Arno : Castle Rat, par exemple, ce serait bien, mais Witchorious l’a déjà fait je crois. Clutch, aussi, ça me dirait bien, mais on n’est pas trop dans leur groove. Sinon, des groupes qui se rapprochent de notre style, cela peut être Green Lung ou Sorcerer car je les adore.
Nous, jouer avec des groupes qu’on aime bien, ça nous va. Même quand on joue avec les copains, comme Witchorious, Starmonger, ou Fatima, ça nous va très bien, on est très contents. On passe un super moment, et ça ne nous dérange pas de jouer en premier, par exemple. On n’a pas d’égo là-dessus.
Aujourd’hui, il y a plein d’autres groupes en France qui sont géniaux. On a une super scène. Et en plus, ce qui est super cool, c’est qu’on est tous hyper solidaires, que la scène française est hyper solidaire. On s’entraide tous à trouver des plans concert ou à créer des choses ensemble. Ça c’est vraiment très agréable.

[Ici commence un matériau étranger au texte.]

-- ==== Sys2Proof/Machine/Reset.lean ====
section
/-! DEFINITION. The end and the return of the data path: what a reset, a loss of power or of the clock ends (R413, R475, R476),
bring-up (R566, R567), and the pins that depend on it (R572). -/

namespace Sys2Proof.Machine

/-! ### What a reset ends (R413, R475, R476) -/

/-- Objects of the coherence domains of a partition. -/
def domainKey (s : State) (p k : Nat) : Bool :=
  (List.range 32).any fun d => domainPart s d == p && decide (domObj d 0 0 ≤ k) && decide (k < domObj (d + 1) 0 0)

/-- A folio record after its owner has ended: a remote one is REVOKED and will be filled, another is cleared (R413). -/
def folioEnded (p : Nat) (f : Folio) : Folio :=
  if f.st = .free ∨ folOwner f.word ≠ p then f
  else if folHomek f.word = 0 then {}
  else { f with st := .revoked, refill := true, clearing := false, fills := [] }

/-- A reset ends a partition: its keys and credentials are erased, its records cleared, its units return (R410, R413, R475). -/
def endPartition (s : State) (p : Nat) : State :=
  let s := { s with folios := Sparse.mapVals {} (folioEnded p) s.folios, obj := Sparse.drop (domainKey s p) s.obj }
  let s := clearRecords (endPrt (macOff (eraseKeys s p) p) p) p
  { s.setPart p {} with obj := Sparse.drop (ownKey p) s.obj, blob := Sparse.drop (ownKey p) s.blob }

/-- Ends every partition other than 0 (R413). -/
def endPartitions (s : State) : State :=
  ((List.range 32).filter fun p => p != 0 && (s.part p).st != .free).foldl endPartition s

/-- A route slot after a reset (R475). -/
def slotReturned (r : RouteSlot) : RouteSlot := if r.st = .draining then {} else r

/-- A table after a reset: its counters are zero; SWITCHING returns SERVING, and RETIRING has nothing left to wait for (R475). -/
def tableReturned (t : Table) : Table :=
  let t := { t with oldGens := [], requests := 0, hits := [0, 0, 0, 0], defUsed := 0, missing := 0, invalid := 0 }
  match t.st with
  | .switching => { t with st := .serving, staged := none, wstaged := none }
  | .retiring => {}
  | _ => t

/-- A folio after a reset (R475). -/
def folioReturned (f : Folio) : Folio :=
  if f.st = .draining ∨ f.st = .scrubbing then { f with st := .revoked, refill := true, clearing := false, fills := [] } else f

/-- An object after a reset (R475). -/
def objReturned (o : Obj) : Obj :=
  { o with st := if o.st = .moving then .split else o.st, pending := false, sched := none }

/-- A meter after a reset: its last record, buckets at their ceilings (R475). -/
def meterReturned (v : MeterSt) : MeterSt :=
  let w := v.staged.getD v.word
  if meterValid w then { word := w, tp := peakCeiling w, tc := commitCeiling w } else { word := w }

/-- A basis slot after a reset: its record, with every generation entry empty (R475). -/
def basisReturned (b : BasisSlot) : BasisSlot := { b with entries := [{}, {}, {}, {}] }

/-- The object of a counter of the data path; the identity, dictionary and Scribe objects count on (R476). -/
def dataPathCounter (k : Nat) : Bool :=
  let ix := k / 256
  decide (0x2000 ≤ ix) && !(decide (0x3500 ≤ ix) && decide (ix < 0x3600)) && ix != 0xB000 && k != okey 0xA100 5

/-- The buckets of an output start at their ceilings. -/
def fillBuckets (s : State) (o : Nat) : State :=
  s.setOut o { s.outSt o with tokens := (List.range 9).map fun b => (bucketCeiling s o b : Int) }

/-- A port that carried traffic goes down to DISABLED (R60). -/
def portLost (s : State) (p : Nat) : State :=
  if linkCarries s p then raise s 0x0102 (portOwner s p) [(1, p), (1, 0)] else s

/-- Raises FOLIO_REVOKED for the records that have entered REVOKED since `old` (R221). -/
def noteRevoked (old : State) (s : State) : State :=
  (s.folios.filter fun e => e.2.st == .revoked && (old.folio e.1).st != .revoked).foldl
    (fun s e => raise s 0x0306 (folOwner e.2.word) [(2, e.1)]) s

/-- Everything the data path holds beside its records and settings is lost, and the records return as R475 says. -/
def wipe (s : State) : State :=
  { s with
    ports := [], inq := [], spine := [], spinePtr := [], outs := [], holds := [], draws := [], notices := [], asm := [], badMsgs := []
    delivered := [], tags := [], late := [], journal := [], ligRecs := [], opRecs := [], dir := [], txns := [], cohWait := []
    reissues := [], vloads := [], waitPubs := [], ctxs := [], chunks := [], quills := [], moves := [], moveQ := [], transitWait := []
    basisJobs := [], encJobs := [], expanders := [], expResps := [], hostSt := [], grandfathered := [], strags := [], kx := []
    rawOut := [], hbHeard := [], domains := []
    slot0 := slotReturned s.slot0
    slot1 := slotReturned s.slot1
    tables := Sparse.mapVals {} tableReturned s.tables
    folios := Sparse.mapVals {} folioReturned s.folios
    objects := Sparse.mapVals {} objReturned s.objects
    meters := Sparse.mapVals {} meterReturned s.meters
    slots := Sparse.mapVals {} basisReturned s.slots
    qos := s.obj.filter fun e => isOutputKey e.1
    watches := s.watches.map fun w => { w with missed := 0, fresh := true }
    ctr := Sparse.drop dataPathCounter s.ctr }

/-- The data path goes down: ports go down, the partitions end, and what it held is lost (R413, R475, R476). -/
def endDataPath (s : State) : State :=
  let s := (s.ports.map (·.1)).foldl portLost s
  let s := noteRevoked s (wipe (endPartitions s))
  let s := (List.range 130).foldl fillBuckets s
  { s with power := { s.power with zeroing := false, tileWin := [], scanOff := false, bringupStep := 0 } }

/-! ### Bring-up (R566, R567) -/

/-- A channel that failed its training or test twice is retired (R567). -/
def retireChannel (s : State) (u : BitVec 32) : State :=
  if (unitType u.toNat = 5 ∨ unitType u.toNat = 6) ∧ unitExists s u.toNat ∧ unitState s u.toNat ≠ 2 then retireUnit s u.toNat 3 else s

/-- Bring-up ends: the data path is loaded and ready, ports with ENABLE set enter DETECT, and zeroing begins (R413, R566). -/
def bringUp (s : State) (ms : BitVec 32) (failed : List (BitVec 32)) : State :=
  let s := failed.foldl retireChannel s
  let s := { s with power := { s.power with state := 3, bringupStep := 0, bringupMs := ms, zeroing := true, vinLost := false }
                    scribe := { s.scribe with upMs := 0 } }
  let s := ((List.range 128).filter fun n => portOk s n && s.o (portObj n 0 1) == 1).foldl portUp s
  raise s 0x0B07 deviceWide [(4, ms.toNat)]

/-- The timebase count starts at 0 when the root PLL locks; TB_OFFSET is the Scribe time of that moment (R521). -/
def startTimebase (s : State) : State := { s with timebase := 0 }.setC (okey 0x1241 2) s.time

/-- Bring-up in a step that names no duration: how long it took is a free value. -/
def bringUpFree (s : State) : State :=
  let f := s.takeFree 1
  bringUp f.2 (f.1.setWidth 32) []

/-- The bring-up steps after the rails and the root PLL, unless RESET_N or a lost clock holds them (R565, R568, R569). -/
def bringUpHeld (s : State) (ms : BitVec 32) (failed : List (BitVec 32)) : State :=
  if s.power.resetLow || !s.power.refclkOk then { s with power := { s.power with state := 4, bringupStep := 3 } }
  else bringUp s ms failed

/-- A fill that a reset left to make: a stack folio was zeroed with its stack, a remote one is filled now (R209, R413). -/
def refillFolio (s : State) (i : Nat) : State :=
  let f := s.folio i
  if ¬ f.refill then s
  else
    let s := s.setFolio i { f with refill := false, scrubFailed := false }
    if folHomek f.word = 0 then s else beginScrub s i

/-- RESET_ZEROING_DONE: every slice, stack and quill store is zero, and CREATE is accepted again (R413). -/
def execResetZeroingDone (s : State) : Host.Outcome State Fault Refusal :=
  .next (if s.power.zeroing then
    let s := { s with mem := [], poison := [], power := { s.power with zeroing := false } }
    (s.folios.map (·.1)).foldl refillFolio s
  else s)

/-! ### Timers of other chapters -/

/-- MACSEC_OLD_SA_ERASE: 1 ms after the host first sent under the new association (R408). -/
def execMacsecOldSaErase (h : HostPort) (s : State) : Host.Outcome State Fault Refusal :=
  .next (let m := s.mac h.val
    if m.txAn = m.rxAn then s.setMac h.val { m with oldKey := none, oldHi := 0 } else s)

/-- MSG_DISCARD_END: packets of a malformed message are no longer discarded (R77). -/
def execMsgDiscardEnd (k : ReqKey) (s : State) : Host.Outcome State Fault Refusal :=
  .next { s with badMsgs := s.badMsgs.filter (· != k) }

end Sys2Proof.Machine
end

C’est d’autant plus important que vous jouez un « rock de niche »
Arno : Oui tout à fait ! c’est important qu’entre nous, entre tous les groupes qui se connaissent, qu’on s’aide mutuellement. Parce que c’est déjà assez compliqué comme ça.

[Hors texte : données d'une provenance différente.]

-- ==== Sys2Proof/Machine/Objects.lean ====
section
/-! DEFINITION. The Tabmas dictionary as a table: every object with its type, access kind, range and who may reach it (R469 to
R481, R516), where an index lies in its family, and which partition an object belongs to. -/

namespace Sys2Proof.Machine

/-! ### Entries (R470 to R472, R480) -/

/-- Value types (R470). -/
inductive Ty where
  | bool | u8 | u16 | u32 | u64 | f32 | str | blob
  deriving DecidableEq, Repr

/-- Access kinds (R472). -/
inductive ObjAccess where
  | ro | rw | wo | cmd | rws
  deriving DecidableEq, Repr

/-- The Range column (R471). -/
inductive Rng where
  /-- No limit but the type's. -/
  | any
  | nat (lo hi : Nat)
  /-- A range and one value more. -/
  | natOr (lo hi one : Nat)
  | oneOf (vs : List Nat)
  /-- F32 patterns of the least and the greatest value. -/
  | real (lo hi : BitVec 32)
  /-- A BLOB of a fixed length. -/
  | len (n : Nat)
  /-- A BLOB of records of a size, at most so many. -/
  | recs (size max : Nat)
  deriving DecidableEq, Repr

/-- Whose sessions may read an object (R480, R391). -/
inductive Scope where
  /-- Every role. -/
  | identity
  /-- OPR and VND. -/
  | device
  | oprOnly
  /-- OPR, VND and ATT. -/
  | att
  /-- The caller's own session: every role but ATT. -/
  | session
  /-- A unit, or a partition's own object: OPR, VND, and the PRT of its partition. -/
  | unit
  /-- As `unit`, and ATT. -/
  | unitAtt
  /-- A selector, held by the session: OPR, VND and PRT. -/
  | selector
  /-- ATT_SELECT. -/
  | attSelector
  /-- What a selector names, by the selector's INDEX and SUB: as `unit`, by the record's partition. -/
  | selected (ix sub : Nat)
  deriving DecidableEq, Repr

/-- Who may write an object beside its access kind (R480). -/
inductive Who where
  | opr
  /-- OPR, or the PRT of the object's partition. -/
  | owner
  | prt
  /-- Each record says whose it is. -/
  | records
  /-- OPR, VND and PRT: the caller's own session. -/
  | self
  | vnd
  | selector
  | attSelector
  deriving DecidableEq, Repr

/-- An object of the table. `cnt`: a counter that R392 coarsens; `open_`: read by OPR of a SEALED partition too (R391). -/
structure ObjRow where
  ix    : Nat
  sub   : Nat
  ty    : Ty
  acc   : ObjAccess
  rng   : Rng := .any
  scope : Scope := .device
  who   : Who := .opr
  cnt   : Bool := false
  open_ : Bool := false
  deriving DecidableEq, Repr

/-- Rows that differ in their subindex only. -/
def rows (subs : List Nat) (r : ObjRow) : List ObjRow := subs.map fun n => { r with sub := n }
/-- Subindices from `a` to `b`. -/
def span (a b : Nat) : List Nat := (List.range (b + 1 - a)).map (a + ·)

/-! ### Identity, sessions, events, the log (R510 to R514, R551, R552) -/

def objsDictionary : List ObjRow :=
  [{ ix := 0x1000, sub := 1, ty := .str, acc := .ro, scope := .identity }, { ix := 0x1000, sub := 2, ty := .str, acc := .ro, scope := .identity },
   { ix := 0x1000, sub := 3, ty := .u8, acc := .ro, scope := .identity }, { ix := 0x1000, sub := 4, ty := .u8, acc := .ro, scope := .identity },
   { ix := 0x1000, sub := 5, ty := .str, acc := .ro, scope := .identity }, { ix := 0x1000, sub := 6, ty := .blob, acc := .ro, scope := .identity },
   { ix := 0x1000, sub := 7, ty := .u8, acc := .ro, scope := .identity },
   { ix := 0x1001, sub := 1, ty := .u32, acc := .ro, scope := .identity }, { ix := 0x1001, sub := 2, ty := .u32, acc := .ro, scope := .identity },
   { ix := 0x1008, sub := 1, ty := .blob, acc := .ro, scope := .identity }, { ix := 0x1008, sub := 2, ty := .u32, acc := .ro, scope := .identity },
   { ix := 0x1100, sub := 1, ty := .blob, acc := .wo, rng := .len 32 }, { ix := 0x1100, sub := 2, ty := .bool, acc := .ro },
   { ix := 0x1100, sub := 3, ty := .u32, acc := .rw, rng := .nat 5 3600 }, { ix := 0x1100, sub := 4, ty := .u8, acc := .ro },
   { ix := 0x1100, sub := 5, ty := .blob, acc := .ro, scope := .session }, { ix := 0x1100, sub := 6, ty := .blob, acc := .ro, scope := .oprOnly },
   { ix := 0x1100, sub := 7, ty := .u16, acc := .cmd, rng := .nat 1 65535 }, { ix := 0x1100, sub := 8, ty := .u64, acc := .ro },
   { ix := 0x1100, sub := 9, ty := .u64, acc := .ro }, { ix := 0x1100, sub := 0xA, ty := .u8, acc := .cmd, rng := .nat 1 1, who := .vnd },
   { ix := 0x1120, sub := 1, ty := .blob, acc := .wo, rng := .len 32, scope := .unit },
   { ix := 0x1120, sub := 2, ty := .bool, acc := .ro, scope := .unit }]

Qu’avez-vous à dire aux personnes qui vont venir vous découvrir sur scène ?
Arno : Venez seulement si vous êtes prêts à entrer dans le culte et peut-être à changer votre perception du monde (rires).
Juan : Il a tout dit !!
Arno : Venez comme vous êtes !
On a une tradition chez Hexalive pour conclure les interviews, si vous avez un nom d’artiste à nous conseiller à interviewer, quel nom vous vient en tête ?
Arno : Black Drop, ils partagent l’affiche avec nous ce soir. Il y a tellement de groupes, si on ne les cite pas, ils risquent d’être dégoûtés. Sinon, je pense à nos copains de Clégane ou de Point Mort. Ce sont des groupes qui nous aident beaucoup.
Carla : Tankrust aussi. Ça, c’est thrash.
Juan : Il y a un groupe que j’aime bien d’ici, Witchthroat Serpent.